What you need to do: Only the lines of the data below from the one with "[List.mem_cons, ih]; tauto" through the one with "have height : ((spriteHeight" are wanted. Repeat them exactly.

============

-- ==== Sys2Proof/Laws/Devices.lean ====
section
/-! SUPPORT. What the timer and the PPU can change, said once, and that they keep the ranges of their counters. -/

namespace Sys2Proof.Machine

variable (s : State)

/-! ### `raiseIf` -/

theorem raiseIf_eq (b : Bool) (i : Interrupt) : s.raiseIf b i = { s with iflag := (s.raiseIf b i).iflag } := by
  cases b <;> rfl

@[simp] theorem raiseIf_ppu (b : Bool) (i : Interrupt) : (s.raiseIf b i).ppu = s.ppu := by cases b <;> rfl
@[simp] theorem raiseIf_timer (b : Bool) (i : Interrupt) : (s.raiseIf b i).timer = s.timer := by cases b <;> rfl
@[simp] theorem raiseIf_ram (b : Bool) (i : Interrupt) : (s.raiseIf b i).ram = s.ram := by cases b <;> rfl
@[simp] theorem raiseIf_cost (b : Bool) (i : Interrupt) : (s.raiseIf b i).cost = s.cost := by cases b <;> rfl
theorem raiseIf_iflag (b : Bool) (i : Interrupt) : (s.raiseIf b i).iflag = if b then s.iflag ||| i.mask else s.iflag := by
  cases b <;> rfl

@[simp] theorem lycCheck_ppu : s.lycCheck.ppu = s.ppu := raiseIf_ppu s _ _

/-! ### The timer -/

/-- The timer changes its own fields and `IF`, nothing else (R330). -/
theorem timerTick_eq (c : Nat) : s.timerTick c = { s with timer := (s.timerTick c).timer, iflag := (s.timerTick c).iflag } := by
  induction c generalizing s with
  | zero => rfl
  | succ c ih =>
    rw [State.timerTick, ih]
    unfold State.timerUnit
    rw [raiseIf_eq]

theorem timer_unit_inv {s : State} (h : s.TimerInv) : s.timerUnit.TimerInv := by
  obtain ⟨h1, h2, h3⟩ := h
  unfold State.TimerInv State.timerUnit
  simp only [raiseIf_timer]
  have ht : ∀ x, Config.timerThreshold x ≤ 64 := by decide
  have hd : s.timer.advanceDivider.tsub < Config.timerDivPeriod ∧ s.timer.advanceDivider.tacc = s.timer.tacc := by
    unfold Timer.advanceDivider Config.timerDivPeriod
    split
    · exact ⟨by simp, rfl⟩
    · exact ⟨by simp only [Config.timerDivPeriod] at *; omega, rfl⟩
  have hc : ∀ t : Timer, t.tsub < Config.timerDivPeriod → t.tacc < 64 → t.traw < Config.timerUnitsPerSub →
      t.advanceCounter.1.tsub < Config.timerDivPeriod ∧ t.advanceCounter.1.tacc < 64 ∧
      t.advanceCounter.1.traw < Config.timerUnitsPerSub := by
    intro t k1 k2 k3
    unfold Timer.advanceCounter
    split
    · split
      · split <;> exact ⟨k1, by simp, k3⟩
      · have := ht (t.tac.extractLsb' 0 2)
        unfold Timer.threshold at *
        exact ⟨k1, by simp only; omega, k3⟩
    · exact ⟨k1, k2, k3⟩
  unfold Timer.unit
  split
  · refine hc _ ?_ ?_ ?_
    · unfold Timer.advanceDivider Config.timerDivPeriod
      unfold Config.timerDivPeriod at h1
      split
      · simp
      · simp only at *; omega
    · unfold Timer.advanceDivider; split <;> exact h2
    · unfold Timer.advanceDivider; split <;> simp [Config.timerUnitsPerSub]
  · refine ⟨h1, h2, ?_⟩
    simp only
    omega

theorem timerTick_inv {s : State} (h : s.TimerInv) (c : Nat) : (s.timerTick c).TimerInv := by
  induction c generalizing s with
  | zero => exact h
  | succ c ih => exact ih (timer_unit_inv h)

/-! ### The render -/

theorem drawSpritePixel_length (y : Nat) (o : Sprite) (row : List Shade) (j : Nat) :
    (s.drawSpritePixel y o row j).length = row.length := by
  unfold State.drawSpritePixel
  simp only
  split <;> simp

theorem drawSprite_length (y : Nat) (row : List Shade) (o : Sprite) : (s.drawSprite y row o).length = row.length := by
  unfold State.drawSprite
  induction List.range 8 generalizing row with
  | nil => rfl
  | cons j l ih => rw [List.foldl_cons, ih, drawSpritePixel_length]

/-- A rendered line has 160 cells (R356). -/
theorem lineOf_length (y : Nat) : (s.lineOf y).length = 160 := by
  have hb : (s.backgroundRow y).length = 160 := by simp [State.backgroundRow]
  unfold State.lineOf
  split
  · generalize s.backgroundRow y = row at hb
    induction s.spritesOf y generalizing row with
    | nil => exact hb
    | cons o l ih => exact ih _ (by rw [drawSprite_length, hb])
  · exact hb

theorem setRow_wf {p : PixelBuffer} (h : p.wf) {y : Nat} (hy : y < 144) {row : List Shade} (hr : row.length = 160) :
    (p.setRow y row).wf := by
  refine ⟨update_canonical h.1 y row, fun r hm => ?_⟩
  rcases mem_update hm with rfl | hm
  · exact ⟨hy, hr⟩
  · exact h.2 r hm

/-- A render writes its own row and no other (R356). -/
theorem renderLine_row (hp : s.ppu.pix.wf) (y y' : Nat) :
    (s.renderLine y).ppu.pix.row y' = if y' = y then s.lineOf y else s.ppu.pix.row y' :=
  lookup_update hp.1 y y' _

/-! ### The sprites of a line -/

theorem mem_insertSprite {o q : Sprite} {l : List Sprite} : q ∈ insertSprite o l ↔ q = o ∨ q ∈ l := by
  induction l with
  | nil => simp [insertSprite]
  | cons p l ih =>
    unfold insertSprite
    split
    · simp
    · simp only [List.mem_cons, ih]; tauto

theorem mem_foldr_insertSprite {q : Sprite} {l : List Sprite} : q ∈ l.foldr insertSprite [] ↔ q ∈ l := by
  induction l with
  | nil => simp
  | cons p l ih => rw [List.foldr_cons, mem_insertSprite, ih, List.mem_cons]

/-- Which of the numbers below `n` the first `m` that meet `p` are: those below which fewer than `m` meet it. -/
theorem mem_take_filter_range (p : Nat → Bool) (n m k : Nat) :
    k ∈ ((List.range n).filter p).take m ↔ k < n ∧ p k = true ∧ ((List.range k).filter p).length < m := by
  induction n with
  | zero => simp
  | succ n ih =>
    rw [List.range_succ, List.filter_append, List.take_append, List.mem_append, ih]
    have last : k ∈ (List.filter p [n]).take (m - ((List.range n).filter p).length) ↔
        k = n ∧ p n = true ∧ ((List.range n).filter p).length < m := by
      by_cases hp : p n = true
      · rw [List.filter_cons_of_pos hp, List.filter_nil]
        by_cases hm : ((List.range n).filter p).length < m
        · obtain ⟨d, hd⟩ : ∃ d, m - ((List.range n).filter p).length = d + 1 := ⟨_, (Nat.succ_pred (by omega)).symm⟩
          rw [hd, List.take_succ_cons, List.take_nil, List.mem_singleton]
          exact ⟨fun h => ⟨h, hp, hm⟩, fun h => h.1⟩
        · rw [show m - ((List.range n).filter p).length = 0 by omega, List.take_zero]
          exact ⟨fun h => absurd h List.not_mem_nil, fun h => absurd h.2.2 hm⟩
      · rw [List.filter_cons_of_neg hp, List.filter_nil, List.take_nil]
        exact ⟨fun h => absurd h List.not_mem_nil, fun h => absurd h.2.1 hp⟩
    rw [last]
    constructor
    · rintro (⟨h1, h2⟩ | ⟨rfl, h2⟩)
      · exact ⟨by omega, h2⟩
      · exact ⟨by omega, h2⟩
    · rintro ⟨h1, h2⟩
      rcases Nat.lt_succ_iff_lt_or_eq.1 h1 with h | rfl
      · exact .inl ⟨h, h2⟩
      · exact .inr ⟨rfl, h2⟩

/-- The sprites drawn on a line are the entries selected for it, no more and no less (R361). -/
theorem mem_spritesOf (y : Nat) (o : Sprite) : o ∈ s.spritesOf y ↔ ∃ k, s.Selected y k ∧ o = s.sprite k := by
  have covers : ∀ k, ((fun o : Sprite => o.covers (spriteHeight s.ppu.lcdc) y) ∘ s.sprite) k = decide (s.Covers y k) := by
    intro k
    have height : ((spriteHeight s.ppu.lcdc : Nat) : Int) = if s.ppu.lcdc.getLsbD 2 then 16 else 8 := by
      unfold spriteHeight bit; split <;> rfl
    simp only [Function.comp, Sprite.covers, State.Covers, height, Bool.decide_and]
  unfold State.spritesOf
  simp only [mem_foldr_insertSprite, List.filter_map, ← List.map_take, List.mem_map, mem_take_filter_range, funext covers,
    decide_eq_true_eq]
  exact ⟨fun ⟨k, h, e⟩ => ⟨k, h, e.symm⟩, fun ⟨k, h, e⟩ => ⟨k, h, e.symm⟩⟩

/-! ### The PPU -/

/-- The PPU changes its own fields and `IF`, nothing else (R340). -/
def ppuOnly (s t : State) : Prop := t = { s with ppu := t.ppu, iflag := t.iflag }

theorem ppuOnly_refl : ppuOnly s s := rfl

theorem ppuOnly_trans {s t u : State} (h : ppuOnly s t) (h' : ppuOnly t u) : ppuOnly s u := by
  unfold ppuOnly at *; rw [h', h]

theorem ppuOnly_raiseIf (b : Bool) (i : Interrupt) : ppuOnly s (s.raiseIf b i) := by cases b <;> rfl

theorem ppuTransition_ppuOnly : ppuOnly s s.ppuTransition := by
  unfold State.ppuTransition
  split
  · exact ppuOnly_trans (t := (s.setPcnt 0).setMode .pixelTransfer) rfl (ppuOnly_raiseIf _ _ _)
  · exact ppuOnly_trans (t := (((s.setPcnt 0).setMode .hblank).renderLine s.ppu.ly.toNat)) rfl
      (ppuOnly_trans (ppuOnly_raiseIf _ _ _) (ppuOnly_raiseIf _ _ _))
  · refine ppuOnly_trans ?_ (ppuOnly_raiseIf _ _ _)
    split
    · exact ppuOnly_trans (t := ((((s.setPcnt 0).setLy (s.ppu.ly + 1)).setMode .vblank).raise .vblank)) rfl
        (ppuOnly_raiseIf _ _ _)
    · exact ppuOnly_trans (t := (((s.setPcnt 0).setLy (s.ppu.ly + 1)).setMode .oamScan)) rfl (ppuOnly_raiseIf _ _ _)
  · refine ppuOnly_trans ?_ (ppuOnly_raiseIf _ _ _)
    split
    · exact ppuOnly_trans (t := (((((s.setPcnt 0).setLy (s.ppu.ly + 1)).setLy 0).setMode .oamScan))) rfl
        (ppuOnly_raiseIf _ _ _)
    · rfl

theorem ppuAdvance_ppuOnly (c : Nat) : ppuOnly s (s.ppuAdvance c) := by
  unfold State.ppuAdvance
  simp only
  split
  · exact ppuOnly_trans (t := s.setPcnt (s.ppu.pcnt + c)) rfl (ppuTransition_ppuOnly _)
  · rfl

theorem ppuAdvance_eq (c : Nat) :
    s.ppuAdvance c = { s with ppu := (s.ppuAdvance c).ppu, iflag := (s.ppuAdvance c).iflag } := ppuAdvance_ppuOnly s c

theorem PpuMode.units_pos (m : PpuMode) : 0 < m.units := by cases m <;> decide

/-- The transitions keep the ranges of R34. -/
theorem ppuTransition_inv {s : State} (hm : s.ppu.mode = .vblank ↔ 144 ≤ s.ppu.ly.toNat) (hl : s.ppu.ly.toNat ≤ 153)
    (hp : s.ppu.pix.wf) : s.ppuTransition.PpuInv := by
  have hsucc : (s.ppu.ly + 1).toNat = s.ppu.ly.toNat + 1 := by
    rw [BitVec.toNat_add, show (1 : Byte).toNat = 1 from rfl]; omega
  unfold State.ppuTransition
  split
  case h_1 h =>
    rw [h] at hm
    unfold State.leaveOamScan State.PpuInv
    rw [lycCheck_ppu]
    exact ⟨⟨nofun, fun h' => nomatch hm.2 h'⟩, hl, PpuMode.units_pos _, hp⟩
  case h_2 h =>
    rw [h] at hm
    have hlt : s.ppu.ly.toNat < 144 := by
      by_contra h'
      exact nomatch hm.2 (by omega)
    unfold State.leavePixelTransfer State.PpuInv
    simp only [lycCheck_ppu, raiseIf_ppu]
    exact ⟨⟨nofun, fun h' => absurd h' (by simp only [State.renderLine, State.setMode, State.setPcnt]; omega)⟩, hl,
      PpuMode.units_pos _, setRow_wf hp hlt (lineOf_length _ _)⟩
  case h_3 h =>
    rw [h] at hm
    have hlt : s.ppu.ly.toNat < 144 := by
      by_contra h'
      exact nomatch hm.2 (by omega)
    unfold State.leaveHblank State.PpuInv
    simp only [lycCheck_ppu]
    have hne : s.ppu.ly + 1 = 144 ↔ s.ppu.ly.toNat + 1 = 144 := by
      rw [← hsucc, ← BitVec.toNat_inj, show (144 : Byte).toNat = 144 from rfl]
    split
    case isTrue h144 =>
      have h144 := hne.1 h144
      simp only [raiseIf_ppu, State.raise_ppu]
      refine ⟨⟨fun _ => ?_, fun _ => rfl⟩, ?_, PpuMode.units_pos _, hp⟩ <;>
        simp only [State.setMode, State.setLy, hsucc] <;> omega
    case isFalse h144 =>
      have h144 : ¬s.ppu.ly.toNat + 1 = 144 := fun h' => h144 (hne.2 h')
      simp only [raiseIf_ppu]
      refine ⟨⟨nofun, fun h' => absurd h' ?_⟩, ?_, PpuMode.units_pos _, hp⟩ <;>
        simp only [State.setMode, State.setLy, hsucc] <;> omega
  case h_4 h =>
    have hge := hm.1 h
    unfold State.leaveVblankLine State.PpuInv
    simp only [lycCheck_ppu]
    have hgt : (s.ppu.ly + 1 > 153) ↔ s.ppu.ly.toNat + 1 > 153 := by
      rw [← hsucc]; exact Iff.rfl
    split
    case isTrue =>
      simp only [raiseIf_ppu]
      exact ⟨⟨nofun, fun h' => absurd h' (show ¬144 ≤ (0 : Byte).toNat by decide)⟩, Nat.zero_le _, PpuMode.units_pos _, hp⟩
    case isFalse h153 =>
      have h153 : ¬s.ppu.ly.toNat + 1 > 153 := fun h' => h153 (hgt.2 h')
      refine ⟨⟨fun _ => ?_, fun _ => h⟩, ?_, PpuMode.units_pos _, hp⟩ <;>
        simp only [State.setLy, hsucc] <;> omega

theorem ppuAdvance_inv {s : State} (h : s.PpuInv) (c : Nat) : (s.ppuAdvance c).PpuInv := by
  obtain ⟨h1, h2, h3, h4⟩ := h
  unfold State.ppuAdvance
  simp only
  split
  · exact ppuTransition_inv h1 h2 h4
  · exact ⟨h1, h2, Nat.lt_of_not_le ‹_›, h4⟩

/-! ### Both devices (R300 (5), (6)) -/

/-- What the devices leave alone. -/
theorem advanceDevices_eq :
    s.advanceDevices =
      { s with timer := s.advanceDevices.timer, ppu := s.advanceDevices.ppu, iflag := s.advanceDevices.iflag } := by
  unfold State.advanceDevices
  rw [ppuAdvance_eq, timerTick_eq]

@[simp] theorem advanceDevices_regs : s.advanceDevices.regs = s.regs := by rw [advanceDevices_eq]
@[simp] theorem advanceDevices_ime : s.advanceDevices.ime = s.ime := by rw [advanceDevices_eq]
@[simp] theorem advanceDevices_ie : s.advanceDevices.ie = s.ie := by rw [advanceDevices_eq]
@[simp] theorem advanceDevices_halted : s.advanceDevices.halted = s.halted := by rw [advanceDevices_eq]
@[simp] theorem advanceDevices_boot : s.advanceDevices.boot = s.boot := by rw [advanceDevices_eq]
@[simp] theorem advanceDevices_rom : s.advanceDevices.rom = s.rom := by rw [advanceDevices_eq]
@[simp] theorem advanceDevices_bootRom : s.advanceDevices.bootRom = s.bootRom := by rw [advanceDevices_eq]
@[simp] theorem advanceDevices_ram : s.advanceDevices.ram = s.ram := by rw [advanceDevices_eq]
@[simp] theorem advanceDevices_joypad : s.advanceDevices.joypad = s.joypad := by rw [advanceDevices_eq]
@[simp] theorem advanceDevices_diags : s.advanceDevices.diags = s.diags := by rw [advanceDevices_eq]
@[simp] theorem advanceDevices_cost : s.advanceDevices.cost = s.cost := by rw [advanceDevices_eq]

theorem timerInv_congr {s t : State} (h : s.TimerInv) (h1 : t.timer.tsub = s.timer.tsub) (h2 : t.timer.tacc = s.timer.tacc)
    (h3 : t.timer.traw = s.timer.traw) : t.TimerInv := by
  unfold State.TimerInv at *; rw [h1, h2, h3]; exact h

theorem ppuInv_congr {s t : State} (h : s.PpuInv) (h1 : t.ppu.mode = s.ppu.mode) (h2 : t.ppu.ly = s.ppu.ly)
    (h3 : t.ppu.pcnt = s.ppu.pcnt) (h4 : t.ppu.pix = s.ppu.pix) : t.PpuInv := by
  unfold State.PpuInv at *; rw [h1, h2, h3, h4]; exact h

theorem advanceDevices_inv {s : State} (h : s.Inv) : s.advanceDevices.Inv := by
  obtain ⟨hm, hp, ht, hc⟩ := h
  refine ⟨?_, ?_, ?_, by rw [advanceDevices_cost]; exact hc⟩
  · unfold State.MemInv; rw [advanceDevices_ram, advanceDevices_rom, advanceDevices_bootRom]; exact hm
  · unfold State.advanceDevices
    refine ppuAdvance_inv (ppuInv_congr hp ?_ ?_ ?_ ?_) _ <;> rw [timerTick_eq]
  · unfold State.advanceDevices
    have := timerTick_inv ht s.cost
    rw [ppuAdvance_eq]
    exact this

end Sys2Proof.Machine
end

============

Task solution:
    · simp only [List.mem_cons, ih]; tauto

theorem mem_foldr_insertSprite {q : Sprite} {l : List Sprite} : q ∈ l.foldr insertSprite [] ↔ q ∈ l := by
  induction l with
  | nil => simp
  | cons p l ih => rw [List.foldr_cons, mem_insertSprite, ih, List.mem_cons]

/-- Which of the numbers below `n` the first `m` that meet `p` are: those below which fewer than `m` meet it. -/
theorem mem_take_filter_range (p : Nat → Bool) (n m k : Nat) :
    k ∈ ((List.range n).filter p).take m ↔ k < n ∧ p k = true ∧ ((List.range k).filter p).length < m := by
  induction n with
  | zero => simp
  | succ n ih =>
    rw [List.range_succ, List.filter_append, List.take_append, List.mem_append, ih]
    have last : k ∈ (List.filter p [n]).take (m - ((List.range n).filter p).length) ↔
        k = n ∧ p n = true ∧ ((List.range n).filter p).length < m := by
      by_cases hp : p n = true
      · rw [List.filter_cons_of_pos hp, List.filter_nil]
        by_cases hm : ((List.range n).filter p).length < m
        · obtain ⟨d, hd⟩ : ∃ d, m - ((List.range n).filter p).length = d + 1 := ⟨_, (Nat.succ_pred (by omega)).symm⟩
          rw [hd, List.take_succ_cons, List.take_nil, List.mem_singleton]
          exact ⟨fun h => ⟨h, hp, hm⟩, fun h => h.1⟩
        · rw [show m - ((List.range n).filter p).length = 0 by omega, List.take_zero]
          exact ⟨fun h => absurd h List.not_mem_nil, fun h => absurd h.2.2 hm⟩
      · rw [List.filter_cons_of_neg hp, List.filter_nil, List.take_nil]
        exact ⟨fun h => absurd h List.not_mem_nil, fun h => absurd h.2.1 hp⟩
    rw [last]
    constructor
    · rintro (⟨h1, h2⟩ | ⟨rfl, h2⟩)
      · exact ⟨by omega, h2⟩
      · exact ⟨by omega, h2⟩
    · rintro ⟨h1, h2⟩
      rcases Nat.lt_succ_iff_lt_or_eq.1 h1 with h | rfl
      · exact .inl ⟨h, h2⟩
      · exact .inr ⟨rfl, h2⟩

/-- The sprites drawn on a line are the entries selected for it, no more and no less (R361). -/
theorem mem_spritesOf (y : Nat) (o : Sprite) : o ∈ s.spritesOf y ↔ ∃ k, s.Selected y k ∧ o = s.sprite k := by
  have covers : ∀ k, ((fun o : Sprite => o.covers (spriteHeight s.ppu.lcdc) y) ∘ s.sprite) k = decide (s.Covers y k) := by
    intro k
    have height : ((spriteHeight s.ppu.lcdc : Nat) : Int) = if s.ppu.lcdc.getLsbD 2 then 16 else 8 := by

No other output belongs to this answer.